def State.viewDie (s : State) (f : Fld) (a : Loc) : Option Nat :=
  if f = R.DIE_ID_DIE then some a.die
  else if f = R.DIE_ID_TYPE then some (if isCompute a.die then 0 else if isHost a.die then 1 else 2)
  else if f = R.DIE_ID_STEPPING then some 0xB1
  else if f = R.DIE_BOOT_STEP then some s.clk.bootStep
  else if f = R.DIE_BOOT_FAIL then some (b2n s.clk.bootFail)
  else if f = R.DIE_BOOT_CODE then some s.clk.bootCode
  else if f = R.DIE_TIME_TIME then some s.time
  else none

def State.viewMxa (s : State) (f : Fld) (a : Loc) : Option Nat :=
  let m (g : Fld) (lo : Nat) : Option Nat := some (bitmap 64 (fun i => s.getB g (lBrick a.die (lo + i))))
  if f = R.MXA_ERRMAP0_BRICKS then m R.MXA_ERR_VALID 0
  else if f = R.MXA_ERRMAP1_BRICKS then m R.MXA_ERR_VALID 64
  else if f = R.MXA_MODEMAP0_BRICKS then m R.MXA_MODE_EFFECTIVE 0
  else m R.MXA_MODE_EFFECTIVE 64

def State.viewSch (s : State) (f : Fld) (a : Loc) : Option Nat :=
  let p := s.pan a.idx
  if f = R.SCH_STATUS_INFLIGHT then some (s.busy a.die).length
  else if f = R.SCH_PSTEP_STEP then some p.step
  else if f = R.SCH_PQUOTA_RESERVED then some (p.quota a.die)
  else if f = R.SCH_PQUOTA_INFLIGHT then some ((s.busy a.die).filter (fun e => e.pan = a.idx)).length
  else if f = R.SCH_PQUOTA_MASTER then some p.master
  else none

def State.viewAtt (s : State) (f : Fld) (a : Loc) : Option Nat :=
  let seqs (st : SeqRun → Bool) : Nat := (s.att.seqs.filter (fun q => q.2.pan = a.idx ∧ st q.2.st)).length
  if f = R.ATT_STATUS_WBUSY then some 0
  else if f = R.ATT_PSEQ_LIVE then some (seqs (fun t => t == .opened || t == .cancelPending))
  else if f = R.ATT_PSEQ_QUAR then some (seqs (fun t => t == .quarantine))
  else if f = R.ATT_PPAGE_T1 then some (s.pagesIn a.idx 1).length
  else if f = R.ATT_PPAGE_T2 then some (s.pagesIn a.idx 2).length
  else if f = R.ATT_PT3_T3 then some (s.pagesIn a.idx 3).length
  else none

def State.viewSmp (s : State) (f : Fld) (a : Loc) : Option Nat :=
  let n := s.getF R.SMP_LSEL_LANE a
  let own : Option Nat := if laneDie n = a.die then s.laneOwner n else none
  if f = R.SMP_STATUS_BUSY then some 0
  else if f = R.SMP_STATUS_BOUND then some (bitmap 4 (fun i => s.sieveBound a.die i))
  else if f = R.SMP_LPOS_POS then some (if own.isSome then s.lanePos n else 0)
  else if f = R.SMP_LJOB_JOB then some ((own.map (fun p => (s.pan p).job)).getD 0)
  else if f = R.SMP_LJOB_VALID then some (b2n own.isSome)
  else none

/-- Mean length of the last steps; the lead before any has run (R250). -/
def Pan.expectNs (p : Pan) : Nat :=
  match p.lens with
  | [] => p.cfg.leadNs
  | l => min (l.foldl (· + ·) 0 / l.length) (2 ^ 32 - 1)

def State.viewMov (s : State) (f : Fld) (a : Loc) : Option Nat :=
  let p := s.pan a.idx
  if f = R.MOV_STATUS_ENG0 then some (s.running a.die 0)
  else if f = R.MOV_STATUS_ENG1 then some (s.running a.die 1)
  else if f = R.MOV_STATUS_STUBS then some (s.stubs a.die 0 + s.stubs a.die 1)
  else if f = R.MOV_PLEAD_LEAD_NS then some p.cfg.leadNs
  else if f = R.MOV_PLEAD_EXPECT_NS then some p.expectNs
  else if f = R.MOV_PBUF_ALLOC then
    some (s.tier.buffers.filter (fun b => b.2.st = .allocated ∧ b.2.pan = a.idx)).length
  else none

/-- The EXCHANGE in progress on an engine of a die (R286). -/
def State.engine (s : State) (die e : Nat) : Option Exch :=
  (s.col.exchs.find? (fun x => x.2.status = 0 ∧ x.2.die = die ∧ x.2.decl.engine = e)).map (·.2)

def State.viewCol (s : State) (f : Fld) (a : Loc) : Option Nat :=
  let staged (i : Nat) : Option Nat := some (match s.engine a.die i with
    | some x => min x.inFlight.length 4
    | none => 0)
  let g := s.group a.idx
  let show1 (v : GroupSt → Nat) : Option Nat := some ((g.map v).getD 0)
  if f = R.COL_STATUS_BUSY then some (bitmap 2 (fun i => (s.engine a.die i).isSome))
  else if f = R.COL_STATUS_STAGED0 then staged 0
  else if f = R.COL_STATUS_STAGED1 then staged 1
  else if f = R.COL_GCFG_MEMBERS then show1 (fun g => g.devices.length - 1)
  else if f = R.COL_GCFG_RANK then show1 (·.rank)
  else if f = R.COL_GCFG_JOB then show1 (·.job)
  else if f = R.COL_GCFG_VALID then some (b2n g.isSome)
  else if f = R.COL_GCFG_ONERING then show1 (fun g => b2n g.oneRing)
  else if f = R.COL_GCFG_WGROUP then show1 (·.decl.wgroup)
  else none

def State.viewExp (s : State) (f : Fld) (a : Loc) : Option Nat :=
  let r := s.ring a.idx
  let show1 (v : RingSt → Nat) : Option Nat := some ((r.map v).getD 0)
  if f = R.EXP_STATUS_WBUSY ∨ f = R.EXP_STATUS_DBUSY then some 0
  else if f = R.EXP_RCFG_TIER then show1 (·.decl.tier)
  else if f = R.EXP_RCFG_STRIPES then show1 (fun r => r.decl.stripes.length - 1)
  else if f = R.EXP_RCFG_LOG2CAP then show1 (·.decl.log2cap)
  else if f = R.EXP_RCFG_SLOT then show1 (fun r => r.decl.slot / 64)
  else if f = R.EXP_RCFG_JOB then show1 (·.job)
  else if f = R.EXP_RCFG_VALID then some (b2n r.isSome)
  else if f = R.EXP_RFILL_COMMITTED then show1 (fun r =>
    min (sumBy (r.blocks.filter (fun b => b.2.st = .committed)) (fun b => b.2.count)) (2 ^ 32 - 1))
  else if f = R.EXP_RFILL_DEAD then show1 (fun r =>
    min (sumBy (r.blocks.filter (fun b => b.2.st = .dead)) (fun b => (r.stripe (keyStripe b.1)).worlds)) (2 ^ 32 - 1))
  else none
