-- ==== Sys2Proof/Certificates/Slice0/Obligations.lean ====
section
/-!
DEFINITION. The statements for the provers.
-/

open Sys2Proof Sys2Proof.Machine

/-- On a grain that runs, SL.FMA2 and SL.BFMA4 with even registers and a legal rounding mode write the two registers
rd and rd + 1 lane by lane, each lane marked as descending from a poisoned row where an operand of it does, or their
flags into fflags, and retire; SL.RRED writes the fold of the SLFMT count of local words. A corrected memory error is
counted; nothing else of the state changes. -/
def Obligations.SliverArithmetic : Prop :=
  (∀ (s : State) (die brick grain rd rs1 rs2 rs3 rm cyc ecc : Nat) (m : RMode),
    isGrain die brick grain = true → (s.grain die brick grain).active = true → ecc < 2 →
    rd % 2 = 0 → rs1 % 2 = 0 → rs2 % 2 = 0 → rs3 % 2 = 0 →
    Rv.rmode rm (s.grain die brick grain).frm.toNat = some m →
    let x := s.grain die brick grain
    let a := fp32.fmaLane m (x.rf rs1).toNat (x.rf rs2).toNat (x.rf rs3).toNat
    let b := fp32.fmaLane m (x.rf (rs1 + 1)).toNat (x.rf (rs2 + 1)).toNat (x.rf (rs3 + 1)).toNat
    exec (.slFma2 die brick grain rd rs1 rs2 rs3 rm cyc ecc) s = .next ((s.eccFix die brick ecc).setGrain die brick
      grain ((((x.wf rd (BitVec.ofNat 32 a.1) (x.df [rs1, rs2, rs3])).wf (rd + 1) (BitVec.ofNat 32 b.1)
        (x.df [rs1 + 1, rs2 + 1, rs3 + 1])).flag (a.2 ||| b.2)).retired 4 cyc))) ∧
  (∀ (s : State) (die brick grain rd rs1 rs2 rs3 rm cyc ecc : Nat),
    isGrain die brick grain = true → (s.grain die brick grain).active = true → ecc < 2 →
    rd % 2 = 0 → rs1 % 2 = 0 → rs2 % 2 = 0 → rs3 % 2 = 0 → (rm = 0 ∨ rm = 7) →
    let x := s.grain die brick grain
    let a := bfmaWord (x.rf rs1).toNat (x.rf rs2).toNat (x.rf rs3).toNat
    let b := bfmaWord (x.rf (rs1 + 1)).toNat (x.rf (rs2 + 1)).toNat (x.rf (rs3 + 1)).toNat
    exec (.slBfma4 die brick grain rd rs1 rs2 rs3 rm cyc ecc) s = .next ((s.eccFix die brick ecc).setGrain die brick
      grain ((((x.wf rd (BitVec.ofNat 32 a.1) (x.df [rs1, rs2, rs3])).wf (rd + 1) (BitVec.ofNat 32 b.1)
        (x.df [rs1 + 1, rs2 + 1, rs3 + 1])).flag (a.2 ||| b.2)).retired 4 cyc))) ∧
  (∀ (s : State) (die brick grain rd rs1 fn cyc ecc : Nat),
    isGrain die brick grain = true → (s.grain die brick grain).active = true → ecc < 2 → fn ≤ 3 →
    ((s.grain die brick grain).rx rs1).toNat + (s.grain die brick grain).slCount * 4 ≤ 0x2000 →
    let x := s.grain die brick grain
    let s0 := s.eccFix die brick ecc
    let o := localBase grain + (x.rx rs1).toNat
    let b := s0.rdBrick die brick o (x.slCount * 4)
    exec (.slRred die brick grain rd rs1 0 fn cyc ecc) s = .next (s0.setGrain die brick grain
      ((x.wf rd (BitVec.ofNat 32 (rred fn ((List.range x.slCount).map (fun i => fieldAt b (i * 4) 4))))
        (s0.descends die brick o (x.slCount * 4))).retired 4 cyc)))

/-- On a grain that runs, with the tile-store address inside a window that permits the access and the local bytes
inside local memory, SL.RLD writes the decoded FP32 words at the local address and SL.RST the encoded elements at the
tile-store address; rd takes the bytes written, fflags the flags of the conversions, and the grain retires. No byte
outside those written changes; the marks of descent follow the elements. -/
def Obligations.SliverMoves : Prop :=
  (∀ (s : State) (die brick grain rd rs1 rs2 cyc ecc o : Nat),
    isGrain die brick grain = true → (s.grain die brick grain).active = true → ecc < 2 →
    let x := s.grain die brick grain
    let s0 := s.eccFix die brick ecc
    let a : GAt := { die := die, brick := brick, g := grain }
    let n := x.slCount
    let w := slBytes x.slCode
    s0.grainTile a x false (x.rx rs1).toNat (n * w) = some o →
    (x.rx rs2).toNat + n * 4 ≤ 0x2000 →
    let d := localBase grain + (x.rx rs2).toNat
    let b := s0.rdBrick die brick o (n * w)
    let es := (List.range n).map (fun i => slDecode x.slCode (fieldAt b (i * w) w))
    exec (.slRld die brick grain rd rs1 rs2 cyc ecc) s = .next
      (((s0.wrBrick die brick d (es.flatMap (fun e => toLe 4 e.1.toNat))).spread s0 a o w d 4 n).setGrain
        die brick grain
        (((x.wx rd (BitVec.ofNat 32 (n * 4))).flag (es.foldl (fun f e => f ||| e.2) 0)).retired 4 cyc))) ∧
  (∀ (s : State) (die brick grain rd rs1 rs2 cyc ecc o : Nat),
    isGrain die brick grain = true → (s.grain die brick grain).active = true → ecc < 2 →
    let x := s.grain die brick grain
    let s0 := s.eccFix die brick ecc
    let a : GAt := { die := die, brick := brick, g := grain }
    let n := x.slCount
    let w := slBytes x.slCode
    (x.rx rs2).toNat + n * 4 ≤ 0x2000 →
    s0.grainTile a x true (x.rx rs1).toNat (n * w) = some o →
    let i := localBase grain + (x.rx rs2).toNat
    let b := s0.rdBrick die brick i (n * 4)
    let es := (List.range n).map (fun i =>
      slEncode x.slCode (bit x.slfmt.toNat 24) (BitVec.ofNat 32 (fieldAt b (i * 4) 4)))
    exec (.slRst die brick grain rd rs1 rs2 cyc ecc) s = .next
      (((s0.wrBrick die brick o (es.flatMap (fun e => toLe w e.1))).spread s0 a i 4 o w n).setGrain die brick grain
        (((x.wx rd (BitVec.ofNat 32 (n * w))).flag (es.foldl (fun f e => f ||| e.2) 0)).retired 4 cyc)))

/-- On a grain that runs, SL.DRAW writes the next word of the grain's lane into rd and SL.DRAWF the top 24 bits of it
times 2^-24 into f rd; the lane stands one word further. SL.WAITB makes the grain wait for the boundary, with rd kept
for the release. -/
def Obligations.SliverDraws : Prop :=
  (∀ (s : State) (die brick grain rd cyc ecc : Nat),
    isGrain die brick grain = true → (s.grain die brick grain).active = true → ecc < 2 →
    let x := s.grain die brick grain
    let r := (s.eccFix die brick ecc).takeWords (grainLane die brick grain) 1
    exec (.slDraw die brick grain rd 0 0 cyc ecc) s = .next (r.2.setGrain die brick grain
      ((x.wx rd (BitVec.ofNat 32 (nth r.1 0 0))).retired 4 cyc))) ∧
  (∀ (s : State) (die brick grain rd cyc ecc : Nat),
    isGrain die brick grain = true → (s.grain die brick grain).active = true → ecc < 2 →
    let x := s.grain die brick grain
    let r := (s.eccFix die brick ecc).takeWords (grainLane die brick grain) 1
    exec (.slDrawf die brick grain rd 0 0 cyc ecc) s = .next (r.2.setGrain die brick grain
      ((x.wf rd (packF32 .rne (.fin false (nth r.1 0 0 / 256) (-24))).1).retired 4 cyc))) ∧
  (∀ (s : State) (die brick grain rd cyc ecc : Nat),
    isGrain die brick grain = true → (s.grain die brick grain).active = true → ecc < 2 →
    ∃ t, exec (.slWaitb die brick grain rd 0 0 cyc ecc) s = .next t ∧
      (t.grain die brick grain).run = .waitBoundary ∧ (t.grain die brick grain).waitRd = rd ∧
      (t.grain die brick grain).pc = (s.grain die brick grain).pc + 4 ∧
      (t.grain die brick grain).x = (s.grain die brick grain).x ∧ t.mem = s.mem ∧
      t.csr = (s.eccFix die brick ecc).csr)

____________

- _Task brief_
Repeat exactly the lines above from the one with "let show1 (v : RingSt" up to and including the one with "else if f = R.EXP_RCFG_SLOT". No other line belongs in the reply.

- _Answer box_
  let show1 (v : RingSt → Nat) : Option Nat := some ((r.map v).getD 0)
  if f = R.EXP_STATUS_WBUSY ∨ f = R.EXP_STATUS_DBUSY then some 0
  else if f = R.EXP_RCFG_TIER then show1 (·.decl.tier)
  else if f = R.EXP_RCFG_STRIPES then show1 (fun r => r.decl.stripes.length - 1)
  else if f = R.EXP_RCFG_LOG2CAP then show1 (·.decl.log2cap)
  else if f = R.EXP_RCFG_SLOT then show1 (fun r => r.decl.slot / 64)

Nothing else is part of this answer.